CMU Researchers Unveil Diffusion-TTA: Elevating Discriminative AI Models with Generative Feedback for Unparalleled Test-Time Adaptation

Diffusion models are used for generating high-quality samples from complex data distributions. Discriminative diffusion models aim to leverage the principles of diffusion models for tasks like classification or regression, where the goal is to predict labels or outputs for a given input data. By leveraging the principles of diffusion models, discriminative diffusion models offer advantages such as better handling of uncertainty, robustness to noise, and the potential to capture complex dependencies within the data.

Generative models can identify anomalies or outliers by quantifying the deviation of a new data point from the learned data distribution. They can distinguish between normal and abnormal data instances, aiding in anomaly detection tasks.
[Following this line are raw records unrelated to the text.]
@[simp] theorem bankSwapAnswer_posts {n₀ : Nfu} (p : Part) (h : Posts n₀ p.nfu) : Posts n₀ (bankSwapAnswer
  p).part.nfu := by
  simp [bankSwapAnswer, h]

@[simp] theorem resetRequest_frame (p : Part) :
    (resetRequest p).part.tst = p.tst ∧ (resetRequest p).part.zmx = p.zmx ∧ (resetRequest p).part.rmx = p.rmx ∧
      (resetRequest p).part.tuc = p.tuc ∧ (resetRequest p).part.stm = p.stm ∧ (resetRequest p).part.anu = p.anu
      ∧ (resetRequest p).part.rlu = p.rlu ∧ (resetRequest p).part.clp = p.clp ∧ (resetRequest p).part.nfu =
      p.nfu ∧ (resetRequest p).part.pwc = p.pwc ∧ (resetRequest p).part.draws = p.draws := by simp [resetRequest]

/-! ### Ring -/

@[simp] theorem holdReply_frame (kind : Nat) (h : ReqHeader) (res : Result) (body : List Byte) (p : Part) :
    (holdReply kind h res body p).tst = p.tst ∧ (holdReply kind h res body p).zmx = p.zmx ∧ (holdReply kind h
      res body p).rmx = p.rmx ∧ (holdReply kind h res body p).tuc = p.tuc ∧ (holdReply kind h res body p).stm =
      p.stm ∧ (holdReply kind h res body p).anu = p.anu ∧ (holdReply kind h res body p).rlu = p.rlu ∧ (holdReply
      kind h res body p).clp = p.clp ∧ (holdReply kind h res body p).nfu = p.nfu ∧ (holdReply kind h res body
      p).pwc = p.pwc ∧ (holdReply kind h res body p).draws = p.draws := by simp [holdReply]

@[simp] theorem ignoreBroadcast_frame (p : Part) :
    (ignoreBroadcast p).tst = p.tst ∧ (ignoreBroadcast p).zmx = p.zmx ∧ (ignoreBroadcast p).rmx = p.rmx ∧
      (ignoreBroadcast p).tuc = p.tuc ∧ (ignoreBroadcast p).stm = p.stm ∧ (ignoreBroadcast p).anu = p.anu ∧
      (ignoreBroadcast p).rlu = p.rlu ∧ (ignoreBroadcast p).clp = p.clp ∧ (ignoreBroadcast p).nfu = p.nfu ∧
      (ignoreBroadcast p).pwc = p.pwc ∧ (ignoreBroadcast p).draws = p.draws := by simp [ignoreBroadcast]

@[simp] theorem ringTimeBroadcast_frame (source time : Nat) (p : Part) :
    (ringTimeBroadcast source time p).tst = p.tst ∧ (ringTimeBroadcast source time p).zmx = p.zmx ∧
      (ringTimeBroadcast source time p).rmx = p.rmx ∧ (ringTimeBroadcast source time p).tuc = p.tuc ∧
      (ringTimeBroadcast source time p).stm = p.stm ∧ (ringTimeBroadcast source time p).anu = p.anu ∧
      (ringTimeBroadcast source time p).rlu = p.rlu ∧ (ringTimeBroadcast source time p).clp = p.clp ∧
      (ringTimeBroadcast source time p).nfu = p.nfu ∧ (ringTimeBroadcast source time p).pwc = p.pwc ∧
      (ringTimeBroadcast source time p).draws = p.draws := by simp [ringTimeBroadcast]

@[simp] theorem laneError_frame (p : Part) :
    (laneError p).tst = p.tst ∧ (laneError p).zmx = p.zmx ∧ (laneError p).rmx = p.rmx ∧ (laneError p).tuc =
      p.tuc ∧ (laneError p).stm = p.stm ∧ (laneError p).anu = p.anu ∧ (laneError p).rlu = p.rlu ∧ (laneError
      p).clp = p.clp ∧ (laneError p).pwc = p.pwc ∧ (laneError p).draws = p.draws := by simp [laneError]

@[simp] theorem laneError_posts {n₀ : Nfu} (p : Part) (h : Posts n₀ p.nfu) : Posts n₀ (laneError p).nfu := by
  simp [laneError, h]

@[simp] theorem abandonMessage_frame (p : Part) :
    (abandonMessage p).tst = p.tst ∧ (abandonMessage p).zmx = p.zmx ∧ (abandonMessage p).rmx = p.rmx ∧
      (abandonMessage p).tuc = p.tuc ∧ (abandonMessage p).stm = p.stm ∧ (abandonMessage p).anu = p.anu ∧
      (abandonMessage p).rlu = p.rlu ∧ (abandonMessage p).clp = p.clp ∧ (abandonMessage p).pwc = p.pwc ∧
      (abandonMessage p).draws = p.draws := by simp [abandonMessage]

@[simp] theorem abandonMessage_posts {n₀ : Nfu} (p : Part) (h : Posts n₀ p.nfu) : Posts n₀ (abandonMessage
  p).nfu := by
  simp [abandonMessage, h]

@[simp] theorem forward_frame (o : FrameOut) (p : Part) :
    (forward o p).tst = p.tst ∧ (forward o p).zmx = p.zmx ∧ (forward o p).rmx = p.rmx ∧ (forward o p).tuc =
      p.tuc ∧ (forward o p).stm = p.stm ∧ (forward o p).anu = p.anu ∧ (forward o p).rlu = p.rlu ∧ (forward o
      p).clp = p.clp ∧ (forward o p).nfu = p.nfu ∧ (forward o p).pwc = p.pwc ∧ (forward o p).draws = p.draws := by simp [forward]

@[simp] theorem readChannels_frame (f : Frame) (p : Part) :
    (readChannels f p).tst = p.tst ∧ (readChannels f p).zmx = p.zmx ∧ (readChannels f p).rmx = p.rmx ∧
      (readChannels f p).tuc = p.tuc ∧ (readChannels f p).stm = p.stm ∧ (readChannels f p).anu = p.anu ∧
      (readChannels f p).rlu = p.rlu ∧ (readChannels f p).clp = p.clp ∧ (readChannels f p).nfu = p.nfu ∧
      (readChannels f p).pwc = p.pwc ∧ (readChannels f p).draws = p.draws := by simp [readChannels]

@[simp] theorem endLoss_frame (p : Part) :
    (endLoss p).tst = p.tst ∧ (endLoss p).zmx = p.zmx ∧ (endLoss p).rmx = p.rmx ∧ (endLoss p).tuc = p.tuc ∧
      (endLoss p).stm = p.stm ∧ (endLoss p).anu = p.anu ∧ (endLoss p).rlu = p.rlu ∧ (endLoss p).clp = p.clp ∧
      (endLoss p).nfu = p.nfu ∧ (endLoss p).draws = p.draws := by simp [endLoss]

@[simp] theorem joinRing_frame (p : Part) :
    (joinRing p).tst = p.tst ∧ (joinRing p).zmx = p.zmx ∧ (joinRing p).rmx = p.rmx ∧ (joinRing p).tuc = p.tuc ∧
      (joinRing p).stm = p.stm ∧ (joinRing p).anu = p.anu ∧ (joinRing p).rlu = p.rlu ∧ (joinRing p).clp = p.clp
      ∧ (joinRing p).nfu = p.nfu ∧ (joinRing p).pwc = p.pwc ∧ (joinRing p).draws = p.draws := by simp [joinRing]

@[simp] theorem ringJoin_frame (p : Part) :
    (ringJoin p).tst = p.tst ∧ (ringJoin p).zmx = p.zmx ∧ (ringJoin p).rmx = p.rmx ∧ (ringJoin p).tuc = p.tuc ∧
      (ringJoin p).stm = p.stm ∧ (ringJoin p).anu = p.anu ∧ (ringJoin p).rlu = p.rlu ∧ (ringJoin p).clp = p.clp
      ∧ (ringJoin p).nfu = p.nfu ∧ (ringJoin p).pwc = p.pwc ∧ (ringJoin p).draws = p.draws := by simp [ringJoin]

@[simp] theorem joinGapExpiry_frame (p : Part) :
    (joinGapExpiry p).tst = p.tst ∧ (joinGapExpiry p).zmx = p.zmx ∧ (joinGapExpiry p).rmx = p.rmx ∧
      (joinGapExpiry p).tuc = p.tuc ∧ (joinGapExpiry p).stm = p.stm ∧ (joinGapExpiry p).anu = p.anu ∧
      (joinGapExpiry p).rlu = p.rlu ∧ (joinGapExpiry p).clp = p.clp ∧ (joinGapExpiry p).nfu = p.nfu ∧
      (joinGapExpiry p).pwc = p.pwc ∧ (joinGapExpiry p).draws = p.draws := by simp [joinGapExpiry]

end Sys2Proof.Machine
end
Traditionally, these generative and discriminative models are considered as competitive alternatives. Researchers at Carnegie Mellon University couple these two models during the inference stage in a way that leverages the benefits of iterative reasoning of generative inversion and the fitting ability of discriminative models.

The team built a Diffusion-based Test Time Adaptation (TTA) model that adapts methods from image classifiers, segmenters, and depth predictors to individual unlabelled images by using their outputs to modulate the conditioning of an image diffusion model and maximize the image diffusions. Their model is reminiscent of an encoder-decoder architecture. A pre-trained discriminative model encodes the image into a hypothesis, such as an object category label, segmentation map, or depth map. This is used as conditioning to a pre-trained generative model to generate the image.

Diffusion-TTA effectively adapts image classifiers for in- and out-of-distribution examples across established benchmarks, including ImageNet and its variants. They fine-tune the model using the image reconstruction loss. Adaptation is carried out for each instance in the test set by backpropagating diffusion likelihood gradients to the discriminative model weights. They show that their model outperforms previous state-of-the-art TTA methods and is effective across multiple discriminative and generative diffusion model variants.

Researchers also present an ablative analysis of various design choices and study how Diffusion-TTA varies with hyperparameters such as diffusion timesteps, number of samples per timestep, and batch size. They also learn the effect of adapting different model parameters.

Researchers say Diffusion-TTA consistently outperforms Diffusion Classifier. They conjecture that the discriminative model does not overfit to the generative loss because of the weight initialization of the (pre-trained) discriminative model, which prevents it from converging to this trivial solution.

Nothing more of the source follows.